Jantares Que Mudaram Tudo: Entre o Meu Filho, a Nora e as Velhas Manias

— Mãe, por favor, não voltes a falar disso à Mariana. — A voz do Ricardo tremia, mas os olhos dele fugiam dos meus.

Eu estava de costas para ele, a mexer o arroz de pato que fervia na panela. O cheiro enchia a cozinha, mas o ar estava pesado, quase irrespirável. Mariana estava na sala, a tentar entreter-se com o telemóvel, mas eu sabia que ouvia cada palavra.

— Falar do quê? — perguntei, fingindo inocência. Mas sabia perfeitamente ao que ele se referia. Era sempre o mesmo: as minhas críticas à maneira como ela fazia o arroz, como punha a mesa, como falava alto ao telefone com a mãe dela.

Ricardo suspirou. — Mãe, já não estamos em 1980. A Mariana é diferente, tem outras ideias. Não podes estar sempre a comparar tudo com o que fazias com o pai.

Senti uma pontada no peito. O pai dele… Se ele soubesse o quanto me custava não ter mais ninguém em casa desde que o António morreu. E agora vinha ele dizer-me que eu é que estava errada?

— Eu só quero o melhor para vocês — murmurei, baixando o lume. — Não percebo porque é que tudo tem de mudar.

Ricardo aproximou-se e pousou a mão no meu ombro. — Às vezes mudar é bom, mãe.

Ficámos ali em silêncio. O arroz borbulhava baixinho. Ouvi um riso abafado vindo da sala. Mariana devia estar a ver vídeos daqueles parvos no TikTok.

Naquela noite, durante o jantar, tentei não comentar nada. Mas quando vi Mariana servir-se primeiro do frango antes de passar ao Ricardo, não consegui evitar:

— Na minha altura, servia-se sempre primeiro o homem da casa.

Mariana olhou para mim, os olhos castanhos faiscando. — Pois, D. Teresa, mas agora somos todos iguais à mesa.

Ricardo ficou tenso. Eu senti-me humilhada. O jantar terminou num silêncio desconfortável, só interrompido pelo tilintar dos talheres.

Depois disso, as visitas deles tornaram-se mais espaçadas.
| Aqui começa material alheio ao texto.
-- ==== Sys2Proof/Machine/Pilots.lean ====
section
/-! DEFINITION. The firmware image and its verification, boot and anchor mode, pilot restarts, the update's rolling restart, and host supervision (chapter 13). -/

namespace Sys2Proof.Machine

/-! ### The image in flash (R333 to R335) -/

/-- IMG_LEN of the header. -/
def imgLen (fl : Tab Byte) : Nat := flashLe fl 0x14 4

/-- OFFSET, LEN and ENTRY of pilot k's section. -/
def imgSection (fl : Tab Byte) (k : Nat) : Nat × Nat × Nat :=
  (flashLe fl (0x20 + 16 * k) 4, flashLe fl (0x24 + 16 * k) 4, flashLe fl (0x28 + 16 * k) 4)

/-- SHA-384 of pilot k's section as it stands in flash. -/
def sectionDigest (fl : Tab Byte) (k : Nat) : Nat :=
  let (o, l, _) := imgSection fl k
  ofLeBytes (sha384 (flashBytes fl o (min l 0x40000)))

/-- SEC_DIG of pilot k in the header. -/
def headerDigest (fl : Tab Byte) (k : Nat) : Nat := flashLe fl (0x50 + 48 * k) 48

/-- FW_DIGEST: SHA-384 of header bytes 0x000 to 0x19F and the payload. -/
def imageDigest (fl : Tab Byte) : List Byte := sha384 (flashBytes fl 0 0x1A0 ++ flashBytes fl 0x200 (imgLen fl - 0x200))

/-- Check 1 of R335. -/
def imgFormat (fl : Tab Byte) : Bool :=
  flashBytes fl 0 4 == [0x4F, 0x58, 0x53, 0x4E] && flashLe fl 4 2 == 1 && flashLe fl 6 2 == 0x200 &&
    decide (0x200 ≤ imgLen fl) && decide (imgLen fl ≤ 0x100000)

/-- Two sections do not overlap. -/
def apart (a b : Nat × Nat × Nat) : Bool := decide (a.1 + a.2.1 ≤ b.1) || decide (b.1 + b.2.1 ≤ a.1)

/-- Check 5 of R335; a section is loaded from SRAM address 0. -/
def imgSections (fl : Tab Byte) : Bool :=
  let s := fun k => imgSection fl k
  ([0, 1, 2].all fun k =>
    decide (0x200 ≤ (s k).1) && decide ((s k).1 + (s k).2.1 ≤ imgLen fl) && decide (1 ≤ (s k).2.1) && decide ((s k).2.1 ≤ 0x40000) &&
      decide ((s k).2.2 < (s k).2.1) && sectionDigest fl k == headerDigest fl k) &&
  apart (s 0) (s 1) && apart (s 0) (s 2) && apart (s 1) (s 2)

/-- The cause of R335 that an image fails with, or none where it is verifiable. `readOk` says that every flash read completed within the device. -/
def imageFault (fl : Tab Byte) (keyHash svn : Nat) (readOk : Bool) : Option Nat :=
  if !readOk then some 6
  else if !imgFormat fl then some 1
  else if keyHash = 0 ∨ ofBeBytes (sha384 (flashBytes fl 0xE0 96)) ≠ keyHash then some 2
  else if !ecdsaVerify (flashBe fl 0xE0 48) (flashBe fl 0x110 48) (imageDigest fl) (flashBe fl 0x1A0 48) (flashBe fl 0x1D0 48) then some 3
  else if flashLe fl 0x10 2 < svn then some 4
  else if !imgSections fl then some 5
  else none

/-- What the harbourmaster records of a verified image (R337 step 5). -/
def readImage (fl : Tab Byte) : Image :=
  { fwVer := flashLe fl 8 8, svn := flashLe fl 0x10 2, feat := flashLe fl 0x18 8, digest := ofLeBytes (imageDigest fl), secDig := [headerDigest fl 0, headerDigest fl 1, headerDigest fl 2] }

/-- The registers that show the running image (R350). -/
def Gov.showImage (g : Gov) (m : Image) : Gov :=
  let g := ((g.set64 W.FWP_VER m.fwVer).set64 W.FWP_FEAT m.feat).set F.FWP_SVN_IMG_SVN m.svn
  (g.writeWords (W.FWP_DIGEST 0) ((List.range 12).map fun k => m.digest / 2 ^ (32 * k) % 2 ^ 32)).withFirm { g.firm with image := m }

/-! ### Boot and anchor mode (R337, R338, R345) -/

/-- A fused word in a register: reserved bits stay 0 (R10). -/
def Gov.fuseWord (g : Gov) (off v : Nat) : Gov := g.setWord off (mergeWord false (fieldsAt off) 0 (BitVec.ofNat 32 v))

/-- Fused words in consecutive registers. -/
def Gov.fuseWords (g : Gov) (off : Nat) (vs : List Nat) : Gov :=
  g.each ((List.range vs.length).map fun k => (off + 4 * k, vs.getD k 0)) fun g p => g.fuseWord p.1 p.2

/-- The anchor fuse block's settings of one rail, committed, and its enable (R345). -/
def Gov.anchorRail (g : Gov) (r : Nat) (a : AnchorRail) : Gov :=
  if a = {} then g
  else
    let g := ((g.set (F.RAIL_SHED_NPH_MIN r) a.nph).set (F.RAIL_SHED_NPH_READY r) a.nph).fuseWords (W.RAIL_B r 0) ((List.range 4).map fun j => a.b.getD j 0)
    let g := g.fuseWords (W.RAIL_C1 r) [a.c1, a.c2, a.vcLo, a.vcHi, a.duty]
    let g := ((g.set (F.RAIL_DLY_ON_DLY r) a.onDly).set (F.RAIL_RAMP_ON_RAMP r) a.onRamp).fuseWord (W.RAIL_SLEW r) a.slew
    let g := (g.fuseWord (W.RAIL_WIN r) a.win).commitCoeffs r
    if a.enable then g.mark (F.RAIL_CTRL_EN r) else g

/-- Apply the anchor fuse block (R338, R345). -/
def Gov.applyAnchor (g : Gov) : Gov :=
  let g := if g.fuses.anchorFsw = 0 then g else g.set F.REG_TB_FSW_KHZ g.fuses.anchorFsw
  g.each ((List.range 8).map fun r => (r, g.fuses.anchor.getD r {})) fun g ra => g.anchorRail ra.1 ra.2

/-- The thresholds of sensor 0x0040 as they stand: T_SD, HLIM_TSOFT and 125 °C, in 1/64 °C (R63). -/
def Gov.sensorLimits (g : Gov) : List Int := [g.sact F.LIM_TSD_THR_T_SD, g.sact F.HLIM_TSOFT_TSOFT, 8000]

/-- Enter anchor mode with a cause (R345). The requests taken before are answered as every packet is. -/
def Gov.enterAnchor (g : Gov) (cause : Nat) : Gov :=
  let g := (((g.set F.SUP_STAT_MODE 2).set F.SUP_ANCHOR_CAUSE cause).raise 296 0).applyAnchor
  g.each g.cmd.reqs fun g p => g.post p.1 p.2.words stAnchor []

/-! ### Pilot restarts (R339 to R341, R349) -/

/-- The channels of a pilot. -/
def pilotChannels (k : Nat) : List Nat := (List.range 16).filter fun n => channelPilot n == some k

/-- Hold a pilot in reset and let its turn come (R340 step 1, R349): in-flight commands of its channels are condemned to ABORTED and its load buffers are discarded. -/
def Gov.haltPilot (g : Gov) (k : Nat) : Gov :=
  let mine := fun (n : Nat) => channelPilot n == some k
  let reqs := g.cmd.reqs.map fun (p : Nat × Req) => if mine p.1 then (p.1, { p.2 with doom := some stAborted }) else p
  let g := g.withCmd { g.cmd with reqs := reqs, bufs := g.cmd.bufs.filter fun (p : Nat × LoadBuf) => !mine p.1 }
  let g := if k = 0 then g.withPwr { g.pwr with cmdChan := none } else g
  let g := g.set (F.FWP_PSTATE_STATE k) 3
  match g.firm.cur with
  | none => g.withFirm { g.firm with cur := some k }
  | some _ => g.withFirm { g.firm with waiting := sortBy (fun x => x) (g.firm.waiting ++ [k]) }

/-- Restart a pilot for a cause of R339: counted, logged and held in reset. A pilot already restarting is not restarted again (R349). -/
def Gov.restartPilot (g : Gov) (k cause : Nat) : Gov :=
  if g.get (F.FWP_PSTATE_STATE k) = 3 then g
  else
    let g := (g.inc (F.FWP_RST_CNT_COUNT k)).set F.FWP_RST_LAST_PILOT k
    ((g.set F.FWP_RST_LAST_CAUSE cause).log g.now 0xC [k + cause * 2 ^ 8]).haltPilot k

/-- Answer the commands a restart left in flight (R341): the journalled result where the journal holds the sequence, else the condemned status. -/
def Gov.answerLeft (g : Gov) (k : Nat) : Gov :=
  g.each (pilotChannels k) fun g n =>
    match g.req n with
    | some { words := ws, doom := some st, .. } =>
      if g.flag (F.SUP_JOURNAL_VALID n) ∧ g.get (F.SUP_JOURNAL_SEQ n) = pkSeq ws then g.post n ws (g.get (F.SUP_JOURNAL_RESULT n)) []
      else g.post n ws st []
    | _ => g

/-- Let the next pilot that waits be reloaded, or the next of a rolling restart (R343, R349). -/
def Gov.nextRestart (g : Gov) : Gov :=
  match g.firm.waiting with
  | k :: rest => g.withFirm { g.firm with cur := some k, waiting := rest }
  | [] =>
    match g.firm.rolling with
    | k :: rest => (g.withFirm { g.firm with rolling := rest }).restartPilot k 4
    | [] => g

/-- The end of a rolling restart (R343): when pilot A runs again, USTATE is DONE, the image registers change together and the update-finish command is answered. -/
def Gov.finishUpdate (g : Gov) : Gov :=
  let g := (g.set F.FWP_UPD_USTATE 5).showImage g.firm.next
  match g.req 2 with
  | some { words := ws, .. } =>
    if pkOpcode ws = 5 then g.answer 2 ws stOk [g.firm.image.fwVer % 2 ^ 32, g.firm.image.fwVer / 2 ^ 32] else g
  | none => g

/-- A reloaded pilot runs: it answers what was in flight, and the next restart begins. -/
def Gov.pilotRuns (g : Gov) (k : Nat) : Gov :=
  let g := g.set (F.FWP_PSTATE_STATE k) 2
  let g := if k = 0 ∧ g.get F.FWP_UPD_USTATE = 3 ∧ g.firm.rolling = [] then g.finishUpdate else g
  (g.answerLeft k).takeUp.nextRestart

/-- The pilots run: the mode is RUNNING and the die is not asleep. -/
def Gov.pilotsOn (g : Gov) : Bool := g.up && g.running && !g.asleep

/-! ### Registers of the group (R350) -/

/-- A write to the pilot and supervisor group. -/
def Gov.writePilots (g : Gov) (off : Nat) (w : Word) : Verdict :=
  let bad := refuse (g.mark F.SUP_STAT_REFUSED)
  if off = W.FWP_WDT then
    if g.locked off then accept (g.noteLocked off)
    else if [0, 8, 16].any fun lo => decide (field w lo 8 < 1) || decide (100 < field w lo 8) then bad
    else accept (g.plain off w)
  else if off = W.SUP_HB then
    if 1 ≤ field w 0 16 ∧ field w 0 16 ≤ 9 then bad else accept (g.plain off w)
  else if off = W.SUP_HB_KICK then accept (g.withFirm { g.firm with lastKick := g.now })
  else if off = W.FWP_RST_REQ then
    let ust := g.get F.FWP_UPD_USTATE
    if field w 0 3 = 0 then accept g
    else if ust = 1 ∨ ust = 2 then bad
    else accept (g.each (bitList 3 (field w 0 3)) fun g k => if g.pilotsOn && g.pilotUp k then g.restartPilot k 5 else g)
  else accept (g.plain off w)

end Sys2Proof.Machine
end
Eu sentia falta do barulho deles em casa, mas também sentia alívio por não ter de me controlar tanto. Comecei a falar sozinha pela casa:

— Teresa, estás a ficar velha e amarga. Não era isto que querias para ti.

Mas depois lembrava-me dos domingos em família, das gargalhadas do António, do Ricardo pequenino a correr pela sala… E chorava baixinho na cozinha.
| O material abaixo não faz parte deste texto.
-- ==== Sys2Proof/Machine/Clocks.lean ====
section
/-! DEFINITION. The breakwater, the synthesizers, the source multiplexers, the clock monitors and the oscillator trim (chapter 6). -/

namespace Sys2Proof.Machine

/-! ### Records -/

/-- The update of a region's record. -/
def Gov.setRgn (g : Gov) (k : Nat) (f : RegionSt → RegionSt) : Gov := g.withClk { g.clk with regions := Tab.upd (fun _ => {}) g.clk.regions k f }

/-! ### Detectors (R151, R154, R223) -/

/-- The detector is armed (R151). -/
def Gov.armed (g : Gov) (d : Nat) : Bool :=
  let r := g.act (F.DRP_DET_CFG_RAIL d)
  g.actFlag (F.DRP_DET_CFG_EN d) && (g.state == stRun || g.state == stIdle) && g.railOn r && g.flag (F.RAIL_STATE_INWIN r) && !g.flag (F.SNS_DET_STAT_BROKEN d)

/-- The detectors that cross now. -/
def Gov.crossers (g : Gov) : List Nat := (g.clk.crossing.filter fun p => p.2.isSome).map (·.1)

/-- An armed detector of a region crosses. -/
def Gov.regionCrosses (g : Gov) (rg : Nat) : Bool := g.crossers.any fun d => g.armed d && g.act (F.DRP_DET_CFG_REGION d) == rg

/-! ### Stretch episodes (R155 to R158) -/

/-- Phase k of a 16-phase frame is skipped at a depth (R155). -/
def skipPhase (k depth : Nat) : Bool := (k + 1) * depth / 16 != k * depth / 16

/-- The frame position of the next clock phase of a region (R155). -/
def Gov.framePos (g : Gov) (rg : Nat) : Nat := (g.rgn rg).frame / 1000 % 16

/-- The frequency of the clock connected to a region, in MHz. -/
def Gov.outMhz (g : Gov) (rg : Nat) : Nat := if g.sourceRuns (g.rgn rg).out then g.sourceMhz (g.rgn rg).out else 0

/-- The effective frequency of a region over a whole frame, in sixteenths of a MHz (R155). -/
def Gov.effective (g : Gov) (rg : Nat) : Nat := g.outMhz rg * (16 - g.get (F.DRP_RGN_STAT_DEPTH rg))

/-- An episode is open. -/
def Gov.episode (g : Gov) (rg : Nat) : Bool := g.flag (F.DRP_RGN_STAT_OPEN rg)

/-- The next clock phase of a region is skipped (R155). -/
def Gov.skipsNext (g : Gov) (rg : Nat) : Bool := g.episode rg && skipPhase (g.framePos rg) (g.get (F.DRP_RGN_STAT_DEPTH rg))

/-- Hold the upward glides of the synthesizer a region selects (R162). -/
def Gov.blockGlide (g : Gov) (rg : Nat) : Gov :=
  match g.source rg with
  | .syn s => let g := g.setSyn s fun x => { x with blocked := true }; if g.synOn s then g.reglide s else g
  | _ => g

/-- Open an episode at DEPTH0; the frame stands at its last position, so the next phase is skipped (R155). -/
def Gov.openEpisode (g : Gov) (rg d : Nat) : Gov :=
  let depth := g.act (F.DRP_RGN_STR_DEPTH0 rg)
  let g := ((g.mark (F.DRP_RGN_STAT_OPEN rg)).set (F.DRP_RGN_STAT_DEPTH rg) depth).set (F.DRP_RGN_STAT_FIRST_DET rg) d
  (g.setRgn rg fun x => { x with maxDepth := depth, openAt := g.now, changeAt := g.now, crossed := true, falling := false, strNow := true, frame := 15000 }).blockGlide rg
Um dia, recebi uma mensagem do Ricardo: “Mãe, podemos ir jantar aí hoje? Temos uma coisa para te contar.”

O coração disparou-me no peito. Passei a tarde toda a limpar e a cozinhar como se fosse Natal. Fiz bacalhau à Brás, o prato preferido dele desde pequeno.

Quando chegaram, percebi logo que algo estava diferente. Mariana trazia um brilho nos olhos e Ricardo parecia nervoso.
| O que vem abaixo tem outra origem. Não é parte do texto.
-- ==== Sys2Proof/Certificates/Slice0/Obligations.lean ====
section
/-! DEFINITION. The statements about the governor, one proposition each: what a command does when it completes, what it leaves alone, and what every step keeps. -/

open Sys2Proof Sys2Proof.Machine

/-- For every command c, queue rest and state s, a step of s with c at the front of its queue is exec of c on s with the queue's rest; on an empty queue the step answers the state as it is (idling on an empty queue is the model's choice, log entry 1). -/
def Obligations.StepTakesFront : Prop :=
  ∀ (c : Instr) (rest : List Instr) (s : State),
    step { s with pending := c :: rest } = exec c { s with pending := rest } ∧ step { s with pending := [] } = .next { s with pending := [] }

/-- For every command c and state s, exec of c on s answers a next state whose queue is that of s: no command faults, refuses or touches the queue. That an event row whose condition does not hold changes nothing, instead of stopping, is the model's choice (log entry 2). -/
def Obligations.CommandsKeepQueue : Prop :=
  ∀ (c : Instr) (s : State), ∃ g k, exec c s = .next { gov := g, keep := k, pending := s.pending }

/-- For all states s and s', if a step of s answers s' and what outlives the resets is sound in s, it is sound in s': the flash bytes stay listed in their one canonical form, the security-version fuses number at most 64 (R336), and the epoch record stays a 32-bit number (R253). -/
def Obligations.KeepStaysSound : Prop :=
  ∀ s s' : State, step s = .next s' → s.keep.sound → s'.keep.sound

/-- The persistent part of the reset state is sound: canonical flash, at most 64 security-version fuses, a 32-bit epoch record. -/
def Obligations.ResetKeepSound : Prop := State.reset.keep.sound

/-- A command's instant t lies in the present base tick and never before the present instant. Where no step of an ended sample, no answer level of a handshake and no end of an exit is due up to it (quiet), moving there (reach) changes GOV_TIME and the bookkeeping of the clocks (frame positions, glide credit, crossings) alone, no region's connected source, and nothing at all where the instant is not later. The statements that speak of the state at the instant (g0) are read with this. -/
def Obligations.QuietMoves : Prop :=
  (∀ (g : Gov) (t : Fin 250), g.now ≤ (g.adv t).now ∧ (g.adv t).now / 250 = g.now / 250 ∧ (g.now % 250 ≤ t.val → (g.adv t).now % 250 = t.val) ∧ (t.val ≤ g.now % 250 → (g.adv t).now = g.now)) ∧
  ∀ (g : Gov) (t : Fin 250), g.quiet t →
    g.reach t = { g with now := (g.adv t).now, clk := (g.reach t).clk } ∧ (∀ rg : Nat, ((g.reach t).rgn rg).out = (g.rgn rg).out) ∧ (t.val ≤ g.now % 250 → g.reach t = g)

/-- At State.reset, and after POWER_ON_RESET, RST_N_ASSERT, RST_N_RELEASE, BROWN_OUT, BROWN_OUT_RECOVERY and ALWAYS_ON_SUPPLY_REMOVAL, every field of the register map reads its reset value (or its fuse word, for a fused field), outside three words that later clauses give: FWP_SVN.FUSE_SVN is the fused version and PS_WAKE_STAT.OFF_WAKE the kept latch. Time is 0, no write is held, the fuses are unchanged. A release of RST_N with the die powered latches VSEL and VSEL_EN into GOV_STRAP. Removing the always-on supply releases the thermal trip. Where the spec states no reset value of a field, the value 0 is the model's choice (log entry 3). Rows that complete: POWER_ON_RESET, RST_N_ASSERT, RST_N_RELEASE, BROWN_OUT, BROWN_OUT_RECOVERY, ALWAYS_ON_SUPPLY_REMOVAL. -/
def Obligations.ResetValues : Prop :=
  ∀ s : State,
    let column := fun (g : Gov) => ∀ (off : Nat) (f : FieldDef), f ∈ fieldsAt off → off ∉ [W.FWP_SVN, W.PS_WAKE_STAT, W.GOV_STRAP] → specialReset g.fuses off = none →
      g.get ⟨off, f.lo, f.w⟩ = if f.fused then g.fuses.word off / 2 ^ f.lo % 2 ^ f.w else f.reset % 2 ^ f.w
    let fresh := fun (g : Gov) => column g ∧ g.fuses = s.gov.fuses ∧ g.now = 0 ∧ g.held = [] ∧ g.get F.FWP_SVN_FUSE_SVN = s.keep.svn % 2 ^ 16 ∧ g.flag F.PS_WAKE_STAT_OFF_WAKE = s.keep.wakeN
    column State.reset.gov ∧
    Completes .powerOnReset s (fun g => fresh g ∧ g.rst = true ∧ g.brown = false ∧ g.dark = false) ∧
    Completes .rstNAssert s (fun g => fresh g ∧ g.rst = true) ∧
    (∀ v : Bool, s.gov.rst = true → s.gov.dark = false → Completes (.rstNRelease v) s fun g => fresh g ∧ g.rst = false ∧ g.flag F.GOV_STRAP_VSEL_EN = v ∧ g.get F.GOV_STRAP_VSEL = s.gov.pins.vsel % 16) ∧
    (s.gov.dark = false → Completes .brownOut s fun g => fresh g ∧ g.brown = true ∧ g.rst = s.gov.rst) ∧
    (∀ v : Bool, s.gov.brown = true → s.gov.rst = false → Completes (.brownOutRecovery v) s fun g => fresh g ∧ g.brown = false ∧ g.flag F.GOV_STRAP_VSEL_EN = v) ∧
    ∃ g, exec .alwaysOnSupplyRemoval s = .next { s with gov := g, keep := { s.keep with trip := false } } ∧ fresh g ∧ g.dark = true

/-- A write with wrong parity answers 2, raises internal source 265 and changes nothing but the source's bit and its SG-1 counter. With right parity: in SLEEP or DEEP an access at or above 0x1000 answers 3 and changes no register; an offset with no register answers 0 and changes nothing; a non-privileged write of a word that is not open answers 1 and changes nothing. A read in SLEEP or DEEP at or above 0x1000 answers 3 with data 0. The order of the checks is the model's (log entry 20). Rows that complete: REGISTER_WRITE, REG_PAIR_READ. -/
def Obligations.PortAnswers : Prop :=
  ∀ (addr : BitVec 18) (t : Fin 250) (s : State),
    let g0 := s.gov.reach t
    s.gov.up = true →
    let off := 4 * addr.toNat
    (∀ wr : PortWrite, wr.par.toNat ≠ wordParity wr.data → g0.asleep = false →
      Completes (.registerWrite addr wr t) s fun g => g.resp = 2 ∧ g.flag (F.FLT_STATUS_bit 265) = true ∧ g0.onlyFields g [F.FLT_STATUS_bit 265, F.SG1_CNT_PARITY_COUNT]) ∧
    (∀ wr : PortWrite, wr.par.toNat = wordParity wr.data → g0.asleep = true → 0x1000 ≤ off →
      Completes (.registerWrite addr wr t) s fun g => g.resp = 3 ∧ g0.onlyFields g []) ∧
    (∀ wr : PortWrite, wr.par.toNat = wordParity wr.data → g0.asleep = false ∨ off < 0x1000 → fieldsAt off = [] →
      Completes (.registerWrite addr wr t) s fun g => g.resp = 0 ∧ g0.onlyFields g []) ∧
    (∀ wr : PortWrite, wr.par.toNat = wordParity wr.data → g0.asleep = false ∨ off < 0x1000 → fieldsAt off ≠ [] → wr.priv = false → openWord off = false →
      Completes (.registerWrite addr wr t) s fun g => g.resp = 1 ∧ g0.onlyFields g []) ∧
    (g0.asleep = true → 0x1000 ≤ off → Completes (.regPairRead addr t) s fun g => g.resp = 3 ∧ g.rdata = 0 ∧ g0.onlyFields g [])

/-- A read of the lower word of a 64-bit pair answers that word and puts the upper word in the pair's shadow. The next read of the upper word answers the shadow and uses it up. A read of the upper word with no shadow answers the live word. A read of any other word, outside the drain apertures and the SG-1 bank, answers the live word. None of them changes a register. Rows that complete: REG_PAIR_READ. -/
def Obligations.PairReads : Prop :=
  ∀ (addr : BitVec 18) (t : Fin 250) (s : State),
    let g0 := s.gov.reach t
    s.gov.up = true → g0.asleep = false ∨ 4 * addr.toNat < 0x1000 →
    let off := 4 * addr.toNat
    (pairLow off = true → Completes (.regPairRead addr t) s fun g => g.resp = 0 ∧ g.rdata = g0.view off ∧ g.pairs.find? (fun p => p.1 == off) = some (off, g0.view (off + 4)) ∧ g0.onlyFields g []) ∧
    (∀ x, pairLow off = false → 4 ≤ off → pairLow (off - 4) = true → g0.pairs.find? (fun p => p.1 == off - 4) = some (off - 4, x) →
      Completes (.regPairRead addr t) s fun g => g.resp = 0 ∧ g.rdata = x ∧ g.pairs.find? (fun p => p.1 == off - 4) = none ∧ g0.onlyFields g []) ∧
    (pairLow off = false → 4 ≤ off → pairLow (off - 4) = true → g0.pairs.find? (fun p => p.1 == off - 4) = none →
      Completes (.regPairRead addr t) s fun g => g.resp = 0 ∧ g.rdata = g0.view off ∧ g.pairs = g0.pairs ∧ g0.onlyFields g []) ∧
    (pairLow off = false → (4 ≤ off → pairLow (off - 4) = false) → ¬ (0x61000 ≤ off ∧ off < 0x62000) → ¬ (0x70000 ≤ off ∧ off < 0x7002C) →
      Completes (.regPairRead addr t) s fun g => g.resp = 0 ∧ g.rdata = g0.view off ∧ g.pairs = g0.pairs ∧ g0.onlyFields g [])

/-- A write that the port takes, of a writable word below 0x100, answers 0, leaves every other word alone, and sets each field of the word by its access code: RW and an unlocked RWL field takes the new value, RW1C clears the bits written 1, RWO takes the new value while the field is 0 and holds it after, RO and ROS keep theirs, and a trigger reads 0. Rows that complete: REGISTER_WRITE. -/
def Obligations.WritesByAccessCode : Prop :=
  ∀ (addr : BitVec 18) (wr : PortWrite) (t : Fin 250) (s : State),
    let g0 := s.gov.reach t
    s.gov.up = true → 4 * addr.toNat < 0x100 → g0.takes (4 * addr.toNat) wr = true → writable (4 * addr.toNat) = true →
    let off := 4 * addr.toNat
    Completes (.registerWrite addr wr t) s fun g => g.resp = 0 ∧ (∀ o, o ≠ off → g.word o = g0.word o) ∧
      ∀ f ∈ fieldsAt off, g.get ⟨off, f.lo, f.w⟩ =
        let old := g0.get ⟨off, f.lo, f.w⟩
        let new := field wr.data f.lo f.w
        match f.acc with
        | .rw => new
        | .rw1c => old &&& (2 ^ f.w - 1 - new)
        | .rwo => if old = 0 then new else old
        | .rwl => new
        | .ro => old
        | .ros => old
        | .trig => 0

/-- At BOOT_COMPLETE while the die boots: when the image passes every check, MODE is 1, all three pilots are RUNNING, the PLL is locked, the running image is the flash's, and IMG_SVN is the image's; when a check fails with cause c, MODE is 2 (anchor), ANCHOR_CAUSE is c, the PLL is locked and the anchor-mode source 296 is raised. Rows that complete: BOOT_COMPLETE. -/
def Obligations.BootCompletes : Prop :=
  ∀ (readOk : Bool) (t : Fin 250) (s : State),
    let g0 := s.gov.reach t
    s.gov.up = true → g0.asleep = false → g0.booting = true →
    let fault := imageFault s.keep.flash g0.fuses.keyHash s.keep.svn readOk
    (fault = none → Completes (.bootComplete readOk t) s fun g => g.get F.SUP_STAT_MODE = 1 ∧ (∀ k : Fin 3, g.get (F.FWP_PSTATE_STATE k) = 2) ∧ g.pll = true ∧ g.firm.image = readImage s.keep.flash ∧
      g.get F.FWP_SVN_IMG_SVN = flashLe s.keep.flash 0x10 2 % 2 ^ 16) ∧
    (∀ c, fault = some c → Completes (.bootComplete readOk t) s fun g => g.get F.SUP_STAT_MODE = 2 ∧ g.get F.SUP_ANCHOR_CAUSE = c ∧ g.pll = true ∧ g.flag (F.FLT_STATUS_bit 296) = true)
Sentámo-nos à mesa e mal comecei a servir-lhes o bacalhau, Mariana pousou o garfo e disse:

— D. Teresa… Estou grávida.

Fiquei sem palavras. Olhei para Ricardo e vi nele um misto de alegria e medo.

— Vamos ser avós — disse ele baixinho.

Senti as lágrimas virem-me aos olhos. Levantei-me e abracei-os aos dois. Pela primeira vez em muito tempo, senti-me parte de alguma coisa maior do que eu própria.

Os meses seguintes foram um turbilhão de emoções. Mariana vinha muitas vezes cá a casa pedir conselhos sobre gravidez — mesmo depois de todas as nossas discussões. Eu ensinava-lhe receitas antigas da minha mãe e ela mostrava-me como usar o WhatsApp para ver as ecografias do bebé.

Mas nem tudo era fácil. Um dia, Mariana apareceu cá em casa a chorar:

— D. Teresa… A minha mãe quer que eu vá ter o bebé em Lisboa com ela. Diz que aqui no Porto não tenho apoio suficiente.

Fiquei furiosa:

— Apoio? Então eu não sou apoio? O meu neto vai nascer aqui nesta casa!

Mariana soluçava:

— Eu sei… Mas ela faz-me sentir culpada por não estar com ela.

Sentei-me ao lado dela e peguei-lhe na mão:

— Mariana… Eu também perdi a minha mãe cedo demais. Sei o que custa querer agradar às duas famílias. Mas acredita: aqui tens uma casa e uma família à tua espera.

Ela sorriu entre lágrimas e abraçou-me com força.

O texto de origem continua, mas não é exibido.